TO DO: Set down, character for character, everything in the records below from the line holding "s.recQ := rfl" down to the line holding "s.focus := rfl", and no other line.

DATA TO EXAMINE:
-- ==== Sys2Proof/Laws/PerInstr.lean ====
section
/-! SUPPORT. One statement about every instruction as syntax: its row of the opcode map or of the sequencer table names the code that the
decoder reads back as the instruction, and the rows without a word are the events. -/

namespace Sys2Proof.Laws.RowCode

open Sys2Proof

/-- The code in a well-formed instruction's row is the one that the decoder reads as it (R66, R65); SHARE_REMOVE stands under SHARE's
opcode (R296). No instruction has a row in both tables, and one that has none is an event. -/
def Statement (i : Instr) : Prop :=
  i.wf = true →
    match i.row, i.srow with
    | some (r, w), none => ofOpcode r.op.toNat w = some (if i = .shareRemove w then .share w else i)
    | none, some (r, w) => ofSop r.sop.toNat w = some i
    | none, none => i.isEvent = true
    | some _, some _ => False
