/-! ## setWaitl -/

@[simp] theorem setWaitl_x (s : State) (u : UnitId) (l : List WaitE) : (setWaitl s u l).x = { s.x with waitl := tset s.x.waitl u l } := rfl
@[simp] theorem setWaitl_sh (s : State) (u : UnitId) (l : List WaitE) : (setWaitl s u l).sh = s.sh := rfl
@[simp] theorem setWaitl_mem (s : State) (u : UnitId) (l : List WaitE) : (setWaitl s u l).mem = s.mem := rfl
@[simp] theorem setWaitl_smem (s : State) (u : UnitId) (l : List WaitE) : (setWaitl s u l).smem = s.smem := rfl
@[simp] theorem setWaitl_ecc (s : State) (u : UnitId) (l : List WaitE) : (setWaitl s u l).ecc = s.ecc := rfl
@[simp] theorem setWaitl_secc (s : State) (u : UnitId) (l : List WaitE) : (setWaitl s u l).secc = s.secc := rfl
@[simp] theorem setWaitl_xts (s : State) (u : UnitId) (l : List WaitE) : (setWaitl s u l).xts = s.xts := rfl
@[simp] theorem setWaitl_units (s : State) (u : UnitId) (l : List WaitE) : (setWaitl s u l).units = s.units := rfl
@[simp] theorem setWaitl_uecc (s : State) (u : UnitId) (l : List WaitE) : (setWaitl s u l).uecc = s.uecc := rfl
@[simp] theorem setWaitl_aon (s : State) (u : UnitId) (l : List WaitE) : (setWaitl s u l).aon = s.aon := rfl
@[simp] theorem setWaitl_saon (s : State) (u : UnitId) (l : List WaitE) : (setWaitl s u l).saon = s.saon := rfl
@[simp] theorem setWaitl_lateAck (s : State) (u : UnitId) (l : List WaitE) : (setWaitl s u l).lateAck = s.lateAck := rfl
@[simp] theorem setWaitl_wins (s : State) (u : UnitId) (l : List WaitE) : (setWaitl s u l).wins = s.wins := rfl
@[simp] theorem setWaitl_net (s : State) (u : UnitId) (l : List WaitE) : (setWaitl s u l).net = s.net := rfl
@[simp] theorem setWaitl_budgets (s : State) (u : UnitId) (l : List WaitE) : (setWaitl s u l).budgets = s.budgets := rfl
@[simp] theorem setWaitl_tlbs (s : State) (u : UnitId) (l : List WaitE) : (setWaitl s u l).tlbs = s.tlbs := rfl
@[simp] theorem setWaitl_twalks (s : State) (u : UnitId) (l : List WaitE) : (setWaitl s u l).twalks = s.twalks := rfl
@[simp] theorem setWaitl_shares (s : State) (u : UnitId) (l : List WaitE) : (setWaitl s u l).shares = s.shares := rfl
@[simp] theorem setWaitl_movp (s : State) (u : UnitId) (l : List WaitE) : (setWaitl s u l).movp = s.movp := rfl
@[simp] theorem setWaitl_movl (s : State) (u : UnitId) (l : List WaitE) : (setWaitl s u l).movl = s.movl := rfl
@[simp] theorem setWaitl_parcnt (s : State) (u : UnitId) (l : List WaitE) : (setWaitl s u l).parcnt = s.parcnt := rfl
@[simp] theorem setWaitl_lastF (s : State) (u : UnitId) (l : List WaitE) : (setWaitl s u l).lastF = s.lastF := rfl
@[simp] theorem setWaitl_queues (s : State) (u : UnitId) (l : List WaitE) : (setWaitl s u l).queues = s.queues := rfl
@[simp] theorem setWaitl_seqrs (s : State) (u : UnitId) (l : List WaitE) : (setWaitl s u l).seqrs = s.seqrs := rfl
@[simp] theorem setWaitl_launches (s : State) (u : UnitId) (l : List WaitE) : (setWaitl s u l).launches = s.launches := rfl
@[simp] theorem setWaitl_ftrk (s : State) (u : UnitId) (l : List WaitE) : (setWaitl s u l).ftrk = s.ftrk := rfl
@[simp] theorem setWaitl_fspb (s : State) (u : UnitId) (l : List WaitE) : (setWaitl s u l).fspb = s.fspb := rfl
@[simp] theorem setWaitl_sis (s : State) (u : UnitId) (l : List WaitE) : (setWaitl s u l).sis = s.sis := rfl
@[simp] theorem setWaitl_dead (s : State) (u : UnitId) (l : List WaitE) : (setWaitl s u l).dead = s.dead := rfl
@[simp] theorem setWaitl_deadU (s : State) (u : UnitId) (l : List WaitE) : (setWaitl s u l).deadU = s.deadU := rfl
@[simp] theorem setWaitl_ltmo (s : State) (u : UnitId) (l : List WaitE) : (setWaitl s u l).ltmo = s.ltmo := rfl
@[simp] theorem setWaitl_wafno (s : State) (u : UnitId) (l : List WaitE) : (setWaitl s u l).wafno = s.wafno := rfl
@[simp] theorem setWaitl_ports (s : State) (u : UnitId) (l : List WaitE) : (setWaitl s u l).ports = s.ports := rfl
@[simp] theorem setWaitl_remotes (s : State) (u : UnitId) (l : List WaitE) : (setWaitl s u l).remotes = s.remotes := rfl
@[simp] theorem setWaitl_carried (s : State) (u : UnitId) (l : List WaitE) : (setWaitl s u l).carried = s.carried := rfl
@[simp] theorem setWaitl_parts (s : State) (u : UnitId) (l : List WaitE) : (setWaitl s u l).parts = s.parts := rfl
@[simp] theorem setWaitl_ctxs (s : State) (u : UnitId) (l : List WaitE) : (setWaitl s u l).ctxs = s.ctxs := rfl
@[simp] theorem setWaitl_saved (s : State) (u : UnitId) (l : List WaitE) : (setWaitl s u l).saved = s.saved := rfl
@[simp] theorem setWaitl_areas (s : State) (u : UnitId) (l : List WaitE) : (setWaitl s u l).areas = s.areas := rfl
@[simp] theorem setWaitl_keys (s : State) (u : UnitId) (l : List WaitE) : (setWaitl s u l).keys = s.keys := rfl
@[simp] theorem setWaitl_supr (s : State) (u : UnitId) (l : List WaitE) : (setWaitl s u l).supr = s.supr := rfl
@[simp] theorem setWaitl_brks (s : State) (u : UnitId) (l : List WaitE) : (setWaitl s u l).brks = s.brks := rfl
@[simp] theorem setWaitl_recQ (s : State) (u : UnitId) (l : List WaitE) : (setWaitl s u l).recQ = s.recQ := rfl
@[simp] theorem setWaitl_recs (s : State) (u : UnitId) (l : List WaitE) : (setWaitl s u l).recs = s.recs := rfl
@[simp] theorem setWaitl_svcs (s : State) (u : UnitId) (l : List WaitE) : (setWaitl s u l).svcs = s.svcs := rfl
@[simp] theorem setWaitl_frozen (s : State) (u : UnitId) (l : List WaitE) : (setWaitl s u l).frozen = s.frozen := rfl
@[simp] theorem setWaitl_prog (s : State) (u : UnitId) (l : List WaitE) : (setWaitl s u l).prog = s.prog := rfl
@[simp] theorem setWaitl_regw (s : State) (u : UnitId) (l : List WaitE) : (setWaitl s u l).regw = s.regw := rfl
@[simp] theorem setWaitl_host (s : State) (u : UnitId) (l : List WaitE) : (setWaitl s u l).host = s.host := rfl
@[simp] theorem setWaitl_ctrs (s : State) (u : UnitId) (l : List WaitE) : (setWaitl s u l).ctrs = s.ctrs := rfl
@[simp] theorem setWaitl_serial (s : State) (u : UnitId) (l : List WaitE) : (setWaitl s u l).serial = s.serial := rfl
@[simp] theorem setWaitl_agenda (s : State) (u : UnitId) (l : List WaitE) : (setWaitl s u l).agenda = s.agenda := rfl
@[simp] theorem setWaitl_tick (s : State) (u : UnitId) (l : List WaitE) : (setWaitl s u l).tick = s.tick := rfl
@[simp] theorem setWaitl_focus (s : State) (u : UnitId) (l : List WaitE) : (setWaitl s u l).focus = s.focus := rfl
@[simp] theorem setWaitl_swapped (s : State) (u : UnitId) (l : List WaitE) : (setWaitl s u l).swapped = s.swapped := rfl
==
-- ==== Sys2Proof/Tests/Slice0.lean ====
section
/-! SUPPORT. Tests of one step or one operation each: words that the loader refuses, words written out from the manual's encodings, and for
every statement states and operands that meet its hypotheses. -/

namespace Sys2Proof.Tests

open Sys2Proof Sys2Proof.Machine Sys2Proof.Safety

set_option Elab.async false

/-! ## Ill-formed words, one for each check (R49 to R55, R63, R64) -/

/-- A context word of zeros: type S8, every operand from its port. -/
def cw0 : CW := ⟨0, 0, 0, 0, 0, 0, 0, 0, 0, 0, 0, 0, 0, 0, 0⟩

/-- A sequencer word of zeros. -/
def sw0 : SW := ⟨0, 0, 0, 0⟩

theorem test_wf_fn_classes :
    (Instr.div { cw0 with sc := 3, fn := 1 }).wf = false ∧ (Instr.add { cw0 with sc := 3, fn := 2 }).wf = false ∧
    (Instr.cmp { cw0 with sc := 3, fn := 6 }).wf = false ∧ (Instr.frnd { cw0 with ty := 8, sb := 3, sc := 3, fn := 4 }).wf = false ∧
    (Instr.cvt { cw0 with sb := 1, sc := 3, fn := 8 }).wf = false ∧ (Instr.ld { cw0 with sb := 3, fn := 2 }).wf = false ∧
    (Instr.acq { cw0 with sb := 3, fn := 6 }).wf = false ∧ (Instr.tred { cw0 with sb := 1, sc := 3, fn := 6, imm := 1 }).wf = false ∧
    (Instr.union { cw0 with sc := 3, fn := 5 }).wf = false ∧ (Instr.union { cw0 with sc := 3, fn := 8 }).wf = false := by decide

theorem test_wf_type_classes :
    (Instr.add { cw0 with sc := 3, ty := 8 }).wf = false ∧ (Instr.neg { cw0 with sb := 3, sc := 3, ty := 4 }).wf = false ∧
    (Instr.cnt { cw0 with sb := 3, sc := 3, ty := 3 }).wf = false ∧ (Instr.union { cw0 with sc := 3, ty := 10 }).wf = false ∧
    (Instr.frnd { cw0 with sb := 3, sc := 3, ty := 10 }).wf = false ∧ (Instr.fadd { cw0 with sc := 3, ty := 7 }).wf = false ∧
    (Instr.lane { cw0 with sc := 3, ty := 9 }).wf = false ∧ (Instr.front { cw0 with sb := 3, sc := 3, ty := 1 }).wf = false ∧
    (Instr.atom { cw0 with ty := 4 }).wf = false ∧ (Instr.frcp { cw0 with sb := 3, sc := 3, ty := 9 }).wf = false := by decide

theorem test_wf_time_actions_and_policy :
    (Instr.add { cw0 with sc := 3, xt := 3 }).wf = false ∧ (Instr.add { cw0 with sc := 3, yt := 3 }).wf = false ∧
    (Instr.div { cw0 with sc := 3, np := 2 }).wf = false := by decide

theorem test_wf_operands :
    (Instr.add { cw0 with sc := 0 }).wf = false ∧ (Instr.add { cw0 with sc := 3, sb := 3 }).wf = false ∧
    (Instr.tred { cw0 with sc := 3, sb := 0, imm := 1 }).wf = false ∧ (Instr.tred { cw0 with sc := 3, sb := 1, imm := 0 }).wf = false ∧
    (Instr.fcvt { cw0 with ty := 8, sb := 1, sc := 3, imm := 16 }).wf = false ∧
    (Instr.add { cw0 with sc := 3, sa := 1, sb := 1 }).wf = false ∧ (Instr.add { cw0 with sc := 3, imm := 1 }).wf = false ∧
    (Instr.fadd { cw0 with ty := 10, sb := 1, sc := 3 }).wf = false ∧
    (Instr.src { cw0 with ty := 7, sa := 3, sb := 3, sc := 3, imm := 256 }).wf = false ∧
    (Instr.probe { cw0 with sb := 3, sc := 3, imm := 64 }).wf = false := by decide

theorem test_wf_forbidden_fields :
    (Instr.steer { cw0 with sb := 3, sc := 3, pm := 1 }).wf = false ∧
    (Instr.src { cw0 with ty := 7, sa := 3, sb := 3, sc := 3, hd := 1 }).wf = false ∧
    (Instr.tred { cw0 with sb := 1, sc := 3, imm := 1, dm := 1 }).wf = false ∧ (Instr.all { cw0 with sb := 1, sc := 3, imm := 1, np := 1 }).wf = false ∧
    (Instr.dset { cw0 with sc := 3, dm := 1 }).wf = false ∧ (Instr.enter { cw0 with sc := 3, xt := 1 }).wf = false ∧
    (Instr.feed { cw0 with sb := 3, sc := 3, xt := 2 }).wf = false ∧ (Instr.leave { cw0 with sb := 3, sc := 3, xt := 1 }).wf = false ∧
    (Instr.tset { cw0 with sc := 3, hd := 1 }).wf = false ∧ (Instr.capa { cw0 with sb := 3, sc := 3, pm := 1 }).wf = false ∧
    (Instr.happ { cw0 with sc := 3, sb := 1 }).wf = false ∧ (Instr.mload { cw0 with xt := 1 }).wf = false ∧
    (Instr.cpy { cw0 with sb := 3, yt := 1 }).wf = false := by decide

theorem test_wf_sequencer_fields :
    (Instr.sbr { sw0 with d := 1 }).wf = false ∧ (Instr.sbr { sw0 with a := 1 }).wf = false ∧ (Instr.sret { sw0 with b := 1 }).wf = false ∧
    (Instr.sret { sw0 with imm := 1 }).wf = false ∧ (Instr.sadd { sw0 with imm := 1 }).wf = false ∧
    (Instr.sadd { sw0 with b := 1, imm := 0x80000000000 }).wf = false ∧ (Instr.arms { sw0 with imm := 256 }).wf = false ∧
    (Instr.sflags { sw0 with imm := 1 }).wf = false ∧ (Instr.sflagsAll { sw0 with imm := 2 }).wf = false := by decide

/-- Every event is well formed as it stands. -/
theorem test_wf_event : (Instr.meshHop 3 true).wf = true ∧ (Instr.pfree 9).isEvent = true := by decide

SOLUTION:
@[simp] theorem setWaitl_recQ (s : State) (u : UnitId) (l : List WaitE) : (setWaitl s u l).recQ = s.recQ := rfl
@[simp] theorem setWaitl_recs (s : State) (u : UnitId) (l : List WaitE) : (setWaitl s u l).recs = s.recs := rfl
@[simp] theorem setWaitl_svcs (s : State) (u : UnitId) (l : List WaitE) : (setWaitl s u l).svcs = s.svcs := rfl
@[simp] theorem setWaitl_frozen (s : State) (u : UnitId) (l : List WaitE) : (setWaitl s u l).frozen = s.frozen := rfl
@[simp] theorem setWaitl_prog (s : State) (u : UnitId) (l : List WaitE) : (setWaitl s u l).prog = s.prog := rfl
@[simp] theorem setWaitl_regw (s : State) (u : UnitId) (l : List WaitE) : (setWaitl s u l).regw = s.regw := rfl
@[simp] theorem setWaitl_host (s : State) (u : UnitId) (l : List WaitE) : (setWaitl s u l).host = s.host := rfl
@[simp] theorem setWaitl_ctrs (s : State) (u : UnitId) (l : List WaitE) : (setWaitl s u l).ctrs = s.ctrs := rfl
@[simp] theorem setWaitl_serial (s : State) (u : UnitId) (l : List WaitE) : (setWaitl s u l).serial = s.serial := rfl
@[simp] theorem setWaitl_agenda (s : State) (u : UnitId) (l : List WaitE) : (setWaitl s u l).agenda = s.agenda := rfl
@[simp] theorem setWaitl_tick (s : State) (u : UnitId) (l : List WaitE) : (setWaitl s u l).tick = s.tick := rfl
@[simp] theorem setWaitl_focus (s : State) (u : UnitId) (l : List WaitE) : (setWaitl s u l).focus = s.focus := rfl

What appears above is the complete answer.